-- ==== Sys2Proof/Machine/Loader.lean ====
section
/-! DEFINITION. The lattice loader (06 R169-R172, R178-R204, R590; 07 R223, R229; 09 R270, R277): every check on a parameter
image in the order of R590, and the run of the loader on the image that the trust engine releases. -/
namespace Sys2Proof.Machine

/-- An image as the checks read it: the number of k bytes at an offset. -/
abbrev Img := Nat → Nat → Nat

/-- The result of a check: none when it passes, else its code and the offset it reports (06 R204, R590). -/
abbrev Check := Option (Nat × Nat)

def refuseIf (bad : Bool) (code off : Nat) : Check := if bad then some (code, off) else none

/-- The first check of a list that fails. -/
def firstOf (xs : List Check) : Check := xs.findSome? id

/-! ### Cell blocks -/

/-- The offset of cell c's block (06 R197). -/
def cellOff (c : Nat) : Nat := 0x40 + 32 * c

def cellType (g : Img) (c : Nat) : Nat := g (cellOff c) 1 % 16
def cellEn (g : Img) (c : Nat) : Bool := decide (128 ≤ g (cellOff c) 1)

/-- A field of cell c's block. -/
def cellFld (g : Img) (c o k : Nat) : Nat := g (cellOff c + o) k

/-- The number of outputs of a cell type (06 R180-R195). -/
def typeOuts (ty : Nat) : Nat := [2, 2, 3, 3, 3, 2, 2, 3, 4, 4, 4, 2, 2, 2, 2, 4].getD ty 0

/-- The bits that a type defines in byte b of its block, for b from 12 to 31 (06 R180-R195). -/
def typeBits (ty b : Nat) : Nat :=
  let whole := fun (lo hi : Nat) => if lo ≤ b ∧ b ≤ hi then 0xFF else 0
  match ty with
  | 0 | 1 | 2 => if b = 12 then 1 else whole 14 15
  | 3 => if b = 12 then 3 else whole 14 15
  | 4 | 5 | 14 => whole 14 17
  | 6 => whole 14 15
  | 7 => if b = 14 then 7 else whole 12 13 ||| whole 16 22
  | 8 => whole 12 12 ||| whole 14 15
  | 9 => if b = 12 ∨ b = 13 then 0xF else if b = 14 ∨ b = 15 then 7 else whole 16 23
  | 10 => whole 12 12 ||| whole 14 23
  | 11 => whole 12 13
  | 12 => whole 12 12 ||| whole 16 18
  | 13 => if b = 12 then 1 else whole 14 17
  | _ => if b = 12 ∨ b = 15 ∨ b = 17 then 0xF else if b = 13 then 3 else whole 14 19

/-- The inputs that cell c uses, bit n for input n (06 R180-R195). -/
def cellUsed (g : Img) (c : Nat) : Nat :=
  let b12 := cellFld g c 12 1
  match cellType g c with
  | 0 | 1 | 3 | 9 => 3
  | 2 => if b12 % 2 = 1 then 1 else 3
  | 4 | 5 | 15 => 15
  | 6 | 14 => 7
  | 7 => if cellFld g c 14 1 % 4 = 0 then 7 else 15
  | 8 => if b12 = 2 then 3 else 7
  | 10 => 1
  | 11 => if b12 = 2 then 3 else 2 ^ min 4 (cellFld g c 13 1) - 1
  | 12 => 3
  | _ => if b12 % 2 = 1 then 2 else 3

/-- What must be 0 in a block (06 R178, R590). Log entry 43, DEDUCED. -/
def zeroChecks (g : Img) (c : Nat) : Check :=
  let o := cellOff c
  let ty := cellType g c
  if !cellEn g c then
    refuseIf ((upFrom 32 0).any (fun b => g (o + b) 1 != 0)) 5 o
  else
    let used := cellUsed g c
    firstOf
      ([refuseIf (g o 1 / 16 % 8 != 0) 5 o, refuseIf (g (o + 1) 1 / 16 != 0) 5 (o + 1),
        refuseIf (g (o + 10) 1 / 16 % 8 != 0) 5 (o + 10), refuseIf (g (o + 11) 1 != 0) 5 (o + 11)]
      ++ (upFrom 20 12).map (fun b => refuseIf (g (o + b) 1 &&& (255 - typeBits ty b) != 0) 5 (o + b))
      ++ (upFrom 4 0).map (fun n => refuseIf (!used.testBit n && g (o + 2 + 2 * n) 2 != 0) 5 (o + 2 + 2 * n))
      ++ [refuseIf ((upFrom 4 0).any (fun n => !used.testBit n && (g (o + 1) 1).testBit n)) 5 (o + 1),
        refuseIf (ty == 7 && g (o + 14) 1 % 4 == 0 && g (o + 12) 2 != 0) 5 (o + 12),
        refuseIf (ty == 7 && g (o + 14) 1 % 4 == 0 && (g (o + 14) 1).testBit 2) 5 (o + 14),
        refuseIf (ty == 13 && (g (o + 12) 1).testBit 0 && g (o + 14) 2 != 0) 5 (o + 14),
        refuseIf (ty == 13 && (g (o + 12) 1).testBit 0 && g (o + 16) 2 != 0) 5 (o + 16)])

/-- A populated index of the input image (06 R170, 05 R148). -/
def populated (i : Nat) : Bool :=
  decide (i < 64) || (decide (80 ≤ i) && decide (i < 92)) || (decide (96 ≤ i) && decide (i < 108))
    || (decide (128 ≤ i) && decide (i < 131)) || (decide (144 ≤ i) && decide (i < 160))

/-- The check of one SREF (06 R170, R172, R590); `cell` is the reading cell, none for a transmit map. -/
def srefCheck (g : Img) (cell : Option Nat) (off : Nat) : Check :=
  let r := g off 2
  let i := r % 8192
  match r / 8192 with
  | 0 => refuseIf (decide (1 < i)) 6 off
  | 1 => refuseIf (!populated i) 6 off
  | 2 =>
    let t := i / 4 % 256
    firstOf [refuseIf (i / 1024 != 0) 6 off,
      refuseIf (match cell with | some c => decide (c ≤ t) | none => false) 7 off,
      refuseIf (!cellEn g t || decide (typeOuts (cellType g t) ≤ i % 4)) 8 off]
  | 3 => none
  | 4 => refuseIf (i / 512 != 0) 6 off
  | _ => some (6, off)

/-- The offsets of the SREFs that a cell uses, in the order of R590. -/
def cellSrefs (g : Img) (c : Nat) : List Nat :=
  let o := cellOff c
  if !cellEn g c then []
  else
    ((upFrom 4 0).filter (fun n => (cellUsed g c).testBit n)).map (fun n => o + 2 + 2 * n)
      ++ (if cellType g c = 7 ∧ g (o + 14) 1 % 4 ≠ 0 then [o + 12] else [])
      ++ (if cellType g c = 15 then [o + 18] else [])

/-- Times, counts and mode fields of a cell in byte order (06 R176, R180-R195, R590). Log entry 46, DEDUCED. -/
def rangeChecks (g : Img) (c : Nat) : Check :=
  let o := cellOff c
  let f := fun (b k : Nat) => g (o + b) k
  let zero := fun (b k : Nat) => refuseIf (f b k == 0) 9 (o + b)
  match cellType g c with
  | 0 | 2 | 3 | 6 => zero 14 2
  | 1 => firstOf [refuseIf (f 12 1 % 2 != 0) 9 (o + 12), zero 14 2]
  | 4 => zero 16 2
  | 5 => firstOf [zero 14 2, refuseIf (decide (500000 < f 14 2 * (125 * 2 ^ g 6 1))) 0xE (o + 14), zero 16 2]
  | 7 => firstOf [refuseIf (decide (1 < f 14 1 % 4)) 9 (o + 14), zero 16 2,
      refuseIf (decide (f 18 2 ≤ f 16 2)) 9 (o + 18), zero 20 3]
  | 8 => refuseIf (f 12 1 != 2 && f 12 1 != 3) 9 (o + 12)
  | 9 => firstOf [refuseIf (f 14 1 % 4 == 3) 9 (o + 14), zero 22 2]
  | 10 => zero 20 2
  | 11 => firstOf [refuseIf (decide (2 < f 12 1)) 9 (o + 12),
      refuseIf (if f 12 1 = 2 then f 13 1 != 2 else !(decide (1 ≤ f 13 1) && decide (f 13 1 ≤ 4))) 9 (o + 13)]
  | 12 => firstOf [refuseIf (decide (1 < f 12 1)) 9 (o + 12), zero 16 3]
  | 13 => if f 12 1 % 2 = 1 then none else firstOf [zero 14 2, refuseIf (decide (f 16 2 ≤ f 14 2)) 9 (o + 16)]
  | 14 => firstOf [zero 14 2, zero 16 2]
  | _ => none

/-- Rules of a type that concern the block and lower-numbered cells alone (06 R190, R196; 09 R270, R277). -/
def localChecks (g : Img) (c : Nat) : Check :=
  let o := cellOff c
  match cellType g c with
  | 9 => refuseIf (g (o + 12) 1 == g (o + 13) 1 && g (o + 12) 1 % 4 != 0) 0xD (o + 12)
  | 10 =>
    let t := g (o + 12) 1
    refuseIf (!(decide (t < c) && cellEn g t && cellType g t == 9)) 0xD (o + 12)
  | 15 =>
    let ss1 := (g (o + 13) 1).testBit 0
    let om := g (o + 14) 2
    let sm := g (o + 16) 2
    firstOf [refuseIf (sm &&& om != sm || (!ss1 && sm != 0)) 0xA (o + 16), refuseIf (!ss1 && g (o + 6) 2 != 0) 0xA (o + 6)]
  | _ => none

/-- One cell block in full (06 R590 pass 2). -/
def blockCheck (g : Img) (c : Nat) : Check :=
  firstOf [zeroChecks g c, if cellEn g c then firstOf ((cellSrefs g c).map (srefCheck g (some c))) else none,
    if cellEn g c then rangeChecks g c else none, if cellEn g c then localChecks g c else none]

^^^^^^^^^^^^^^^^

Problem statement: Your answer should be the lines above, from the line containing "then 1 else 3" up to and including the line containing "[refuseIf ((upFrom 4", reproduced exactly and with nothing else.

Response area:
  | 2 => if b12 % 2 = 1 then 1 else 3
  | 4 | 5 | 15 => 15
  | 6 | 14 => 7
  | 7 => if cellFld g c 14 1 % 4 = 0 then 7 else 15
  | 8 => if b12 = 2 then 3 else 7
  | 10 => 1
  | 11 => if b12 = 2 then 3 else 2 ^ min 4 (cellFld g c 13 1) - 1
  | 12 => 3
  | _ => if b12 % 2 = 1 then 2 else 3

/-- What must be 0 in a block (06 R178, R590). Log entry 43, DEDUCED. -/
def zeroChecks (g : Img) (c : Nat) : Check :=
  let o := cellOff c
  let ty := cellType g c
  if !cellEn g c then
    refuseIf ((upFrom 32 0).any (fun b => g (o + b) 1 != 0)) 5 o
  else
    let used := cellUsed g c
    firstOf
      ([refuseIf (g o 1 / 16 % 8 != 0) 5 o, refuseIf (g (o + 1) 1 / 16 != 0) 5 (o + 1),
        refuseIf (g (o + 10) 1 / 16 % 8 != 0) 5 (o + 10), refuseIf (g (o + 11) 1 != 0) 5 (o + 11)]
      ++ (upFrom 20 12).map (fun b => refuseIf (g (o + b) 1 &&& (255 - typeBits ty b) != 0) 5 (o + b))
      ++ (upFrom 4 0).map (fun n => refuseIf (!used.testBit n && g (o + 2 + 2 * n) 2 != 0) 5 (o + 2 + 2 * n))
      ++ [refuseIf ((upFrom 4 0).any (fun n => !used.testBit n && (g (o + 1) 1).testBit n)) 5 (o + 1),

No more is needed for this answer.